Type: Array or String

A list of fields to include in the documents returned. For example, you could pass 'id' to only return the matching document id's. See Elasticsearch Fields.

// Query Options.
{
  fields: ['name', 'age']
}

// Chained Query.
.find()
.fields(['name', 'age'])
.then(...)
sort

Type: Array or String

A list of fields to sort on. If multiple fields are passed then they are executed in order. Adding a '-' sign to the start of the field name makes it sort descending. Default is ascending. See Elasticsearch Sort.

Example:

// Query Options.
{
  sort: ['name', 'createdOn']
}

// Chained Query.
.find()
.sort(['name', 'createdOn'])
.then(...)
q

Type: String

A string to search all document fields with using Elasticsearch QueryStringQuery. This can be expensive, so use it sparingly.

Example:

// Query Options.
{
  q: 'Red dog run'
}

// Chained Query.
.find('Red dog run')
.then(...)
must

Type: Object

Key value pairs to match documents against. Essentially it's the same as first argument passed to Mongoose .find(). This is also an alias to the first argument passed to .find() in this library. This is a 'must' Bool Filter.
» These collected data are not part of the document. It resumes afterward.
-- ==== Sys2Proof/Laws/Decode.lean ====
section
/-! SUPPORT. The parts of decoding and encoding: each part is read back from its bytes, and what each part of the decoder can answer. -/

namespace Sys2Proof

theorem hasPrefix_iff {p pre} : hasPrefix p pre = true ↔ p ∈ pre := by simp [hasPrefix]

theorem hasRex_iff {pre} : hasRex pre = true ↔ ∃ w, .rex w ∈ pre := by
  induction pre with
  | nil => simp [hasRex]
  | cons p t ih => cases p <;> simp [hasRex, ih]

/-- The `mod` field of a ModRM byte. -/
theorem fieldByte_mod (hi : BitVec 2) (m l : BitVec 3) : (fieldByte hi m l).extractLsb' 6 2 = hi := by revert hi m l; decide

theorem fieldByte_reg (hi : BitVec 2) (m l : BitVec 3) : (fieldByte hi m l).extractLsb' 3 3 = m := by revert hi m l; decide

theorem fieldByte_rm (hi : BitVec 2) (m l : BitVec 3) : (fieldByte hi m l).extractLsb' 0 3 = l := by revert hi m l; decide

/-- A two-byte displacement is read back. -/
theorem takeD16_leBytes (d : BitVec 16) (r) : takeD16 (leBytes d 2 ++ r) = some (d, r) := by
  simp only [leBytes, List.cons_append, List.nil_append, takeD16]
  congr 2
  apply BitVec.eq_of_getLsbD_eq; intro k hk
  simp only [BitVec.getLsbD_append, BitVec.getLsbD_extractLsb', BitVec.getLsbD_ushiftRight]
  by_cases h : k < 8
  · simp [h]
  · simp [h, show k - 8 < 8 by omega, show 8 + (k-8) = k by omega]

/-- A four-byte displacement is read back. -/
theorem takeD32_leBytes (d : BitVec 32) (r) : takeD32 (leBytes d 4 ++ r) = some (d, r) := by
  simp only [leBytes, List.cons_append, List.nil_append, takeD32]
  congr 2
  apply BitVec.eq_of_getLsbD_eq; intro k hk
  simp only [BitVec.getLsbD_append, BitVec.getLsbD_extractLsb', BitVec.getLsbD_ushiftRight]
  by_cases h : k < 8
  · simp [h]
  by_cases h1 : k < 16
  · simp [h, show k - 8 < 8 by omega, show 8 + (k-8) = k by omega]
  by_cases h2 : k < 24
  · simp [h, show ¬ k - 8 < 8 by omega, show k-8-8 < 8 by omega, show 8 + (8 + (k-8-8)) = k by omega]
  · simp [h, show ¬ k - 8 < 8 by omega, show ¬ k-8-8 < 8 by omega, show k -8-8-8 < 8 by omega, show 8 + (8 + (8+ (k-8-8-8))) = k by omega]

/-- A displacement is read back under its own `mod`. -/
theorem takeDisp_bytes (needed) (d : Disp) (h : dispOk needed d = true) (r) : takeDisp d.modField (d.bytes ++ r) = some (d, r) := by
  cases d with
  | none => rfl
  | d8 v => rfl
  | d16 v => simp [dispOk] at h
  | d32 v => simp [takeDisp, Disp.modField, Disp.bytes, takeD32_leBytes]

theorem takeDisp16_bytes (needed) (d : Disp) (h : disp16Ok needed d = true) (r) : takeDisp16 d.modField (d.bytes ++ r) = some (d, r) := by
  cases d with
  | none => rfl
  | d8 v => rfl
  | d32 v => simp [disp16Ok] at h
  | d16 v => simp [takeDisp16, Disp.modField, Disp.bytes, takeD16_leBytes]

theorem ofBool_append_low3 (n : BitVec 4) : BitVec.ofBool (n.getLsbD 3) ++ low3 n = n := by revert n; decide

theorem modField_zero {needed d} (h : dispOk needed d = true) : d.modField = 0 → needed = false := by
  cases d <;> simp_all [dispOk, Disp.modField]

theorem modField_ne_three (d : Disp) : d.modField ≠ 3 := by cases d <;> simp [Disp.modField]

theorem modField16_zero {needed d} (h : disp16Ok needed d = true) : d.modField = 0 → needed = false := by
  cases d <;> simp_all [disp16Ok, Disp.modField]

/-- A memory operand's bytes start with a ModRM byte that is no register form. -/
theorem memBytes_head (m : MemRef) (reg : BitVec 3) : ∃ h t, m.bytes reg = h :: t ∧ modrmIsReg h = false ∧ modrmReg h = reg := by
  have key : ∀ (d : BitVec 2) (l : BitVec 3), d ≠ 3 → modrmIsReg (fieldByte d reg l) = false ∧ modrmReg (fieldByte d reg l) = reg := by
    intro d l hd; simp [modrmIsReg, modrmReg, fieldByte_mod, fieldByte_reg]; exact hd
  cases m <;> refine ⟨_, _, rfl, ?_⟩ <;> apply key <;> first | exact modField_ne_three _ | decide

/-- A memory operand is read back from its bytes. -/
theorem decodeMem_bytes (mode asz) (ext : Bool) (m : MemRef) (reg : BitVec 3) (x b : Bool) (hx : x = (ext && m.extX)) (hb : b = (ext && m.extB)) (h : memOk mode asz ext m = true) (hasz : mode = .long64 → asz ≠ .a16) (r : List Byte) :
   ∃ hd t, m.bytes reg ++ r = hd :: t ∧ decodeMem mode asz x b hd t = some (m, r) := by
  cases m with
  | base bb d =>
    refine ⟨_, _, rfl, ?_⟩
    simp only [memOk, gprOk, Bool.and_eq_true, decide_eq_true_eq, Bool.or_eq_true, Bool.not_eq_true'] at h
    obtain ⟨⟨⟨h1, h2⟩, h3⟩, h4⟩ := h
    have hbb : BitVec.ofBool b ++ low3 bb = bb := by
      have : b = bb.getLsbD 3 := by rw [hb]; simp only [MemRef.extB]; rcases h2 with h2 | h2 <;> rw [h2] <;> simp
      rw [this, ofBool_append_low3]
    have hz := modField_zero h4
    simp only [decodeMem, fieldByte_mod, fieldByte_rm, List.append_eq]
    cases asz with
    | a16 => simp at h1
    | a32 | a64 =>
      simp only [decodeMem32, h3, if_false]
      rw [if_neg, takeDisp_bytes _ _ h4]; simp [hbb]
      rintro ⟨c1, c2⟩; have := hz c1; simp [c2] at this
  | sib sc ix bb d =>
    refine ⟨_, _, rfl, ?_⟩
    simp only [memOk, gprOk, Bool.and_eq_true, decide_eq_true_eq, Bool.or_eq_true, Bool.not_eq_true'] at h
    obtain ⟨⟨⟨h1, h2⟩, h3⟩, h4⟩ := h
    have hbb : BitVec.ofBool b ++ low3 bb = bb := by
      have : b = bb.getLsbD 3 := by rw [hb]; simp only [MemRef.extB]; rcases h3 with h2 | h2 <;> rw [h2] <;> simp
      rw [this, ofBool_append_low3]
    have hix : BitVec.ofBool x ++ low3 ix = ix := by
      have : x = ix.getLsbD 3 := by rw [hx]; simp only [MemRef.extX]; rcases h2 with h2 | h2 <;> rw [h2] <;> simp
      rw [this, ofBool_append_low3]
    have hz := modField_zero h4
    simp only [decodeMem, fieldByte_mod, fieldByte_rm, List.append_eq, List.cons_append]
    cases asz with
    | a16 => simp at h1
    | a32 | a64 =>
      simp only [decodeMem32, if_true, decodeSib, fieldByte_mod, fieldByte_rm, fieldByte_reg, hix, hbb]
      rw [if_neg, takeDisp_bytes _ _ h4]; simp
      rintro ⟨c1, c2⟩; have := hz c2; simp [c1] at this
  | sibNoBase sc ix d =>
    refine ⟨_, _, rfl, ?_⟩
    simp only [memOk, gprOk, Bool.and_eq_true, decide_eq_true_eq, Bool.or_eq_true, Bool.not_eq_true'] at h
    obtain ⟨h1, h2⟩ := h
    have hix : BitVec.ofBool x ++ low3 ix = ix := by
      have : x = ix.getLsbD 3 := by rw [hx]; simp only [MemRef.extX]; rcases h2 with h2 | h2 <;> rw [h2] <;> simp
      rw [this, ofBool_append_low3]
    simp only [decodeMem, fieldByte_mod, fieldByte_rm, List.append_eq, List.cons_append]
    cases asz with
    | a16 => simp at h1
    | a32 | a64 =>
      simp only [decodeMem32, if_true, decodeSib, fieldByte_mod, fieldByte_rm, fieldByte_reg, hix]
      simp [takeD32_leBytes]
  | ripRel d =>
    refine ⟨_, _, rfl, ?_⟩
    simp only [memOk, decide_eq_true_eq] at h
    simp only [decodeMem, fieldByte_mod, fieldByte_rm, List.append_eq]
    cases asz with
    | a16 => exact absurd rfl (hasz h)
    | a32 | a64 => simp [decodeMem32, takeD32_leBytes, h]
  | disp32 d =>
    refine ⟨_, _, rfl, ?_⟩
    simp only [memOk, Bool.and_eq_true, decide_eq_true_eq] at h
    simp only [decodeMem, fieldByte_mod, fieldByte_rm, List.append_eq]
    cases asz with
    | a16 => simp at h
    | a32 | a64 => simp [decodeMem32, takeD32_leBytes, h.1]
  | addr16 rm d =>
    refine ⟨_, _, rfl, ?_⟩
    simp only [memOk, Bool.and_eq_true, decide_eq_true_eq] at h
    obtain ⟨rfl, h4⟩ := h
    have hz := modField16_zero h4
    simp only [decodeMem, fieldByte_mod, fieldByte_rm, decodeMem16, List.append_eq]
    rw [if_neg, takeDisp16_bytes _ _ h4]; simp
    rintro ⟨c1, c2⟩; have := hz c1; simp [c2] at this
  | disp16 d =>
    refine ⟨_, _, rfl, ?_⟩
    simp only [memOk, decide_eq_true_eq] at h
    subst h
    simp [decodeMem, fieldByte_mod, fieldByte_rm, decodeMem16, takeD16_leBytes]

theorem addrSizeOf_long64 (mode pre) : mode = Config.Mode.long64 → addrSizeOf mode pre ≠ .a16 := by
  rintro rfl; simp only [addrSizeOf]; split <;> simp

theorem regNumber_bits (n : BitVec 5) : regNumber (n.getLsbD 4) (n.getLsbD 3) (low3 n) = n := by revert n; decide

/-- A source is read back from its bytes. -/
theorem decodeRm_bytes (mode pre) (ext : Bool) (lim : Nat) (src : RmSource) (reg : BitVec 3) (x b : Bool) (hlim : lim = if ext then 16 else 8) (hx : x = (ext && src.extX) ∨ (∃ n, src = .reg n)) (hb : b = (ext && src.extB)) (h : srcOk mode (addrSizeOf mode pre) ext lim src = true) (r : List Byte) :
   ∃ hd t, src.bytes reg ++ r = hd :: t ∧ modrmReg hd = reg ∧ decodeRm mode (addrSizeOf mode pre) x b hd t = some (src, r) := by
  cases src with
  | reg n =>
    refine ⟨_, _, rfl, fieldByte_reg .., ?_⟩
    simp only [decodeRm, modrmIsReg, fieldByte_mod, fieldByte_rm, List.append_eq, List.nil_append]
    simp only [srcOk, vregOk, decide_eq_true_eq] at h
    rw [hb]; simp only [RmSource.extB]
    have : ∀ n : BitVec 5, n.toNat < 8 → regNumber false false (low3 n) = n := by decide
    have : ∀ n : BitVec 5, n.toNat < 16 → regNumber false (n.getLsbD 3) (low3 n) = n := by decide
    cases ext <;> simp_all
  | mem m =>
    rcases hx with hx | ⟨n, hx⟩
    rotate_left
    · cases hx
    obtain ⟨hd, t, e, e2⟩ := decodeMem_bytes mode (addrSizeOf mode pre) ext m reg x b hx hb h (addrSizeOf_long64 _ _) r
    obtain ⟨h2, t2, f, f1, f2⟩ := memBytes_head m reg
    refine ⟨hd, t, e, ?_⟩
    have : hd = h2 := by rw [f] at e; simp at e; exact e.1.symm
    subst this
    refine ⟨f2, ?_⟩
    simp [decodeRm, f1, e2]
Elasticsearches internal Tokenizers are used, and fields are analyzed.

You can query nested fields using dot notation.

Example:

// Query Options.
{
  must: {
    name: 'Jim',
    'location.country': 'Canada'
  }
}

// Chained Query.
.find()
.must({name: 'Jim', 'location.country': 'Canada'})
.then(...)
not

Type: Object

The same as must, but matches documents where the key value pairs DON'T match. This is a 'must_not' Bool Filter query.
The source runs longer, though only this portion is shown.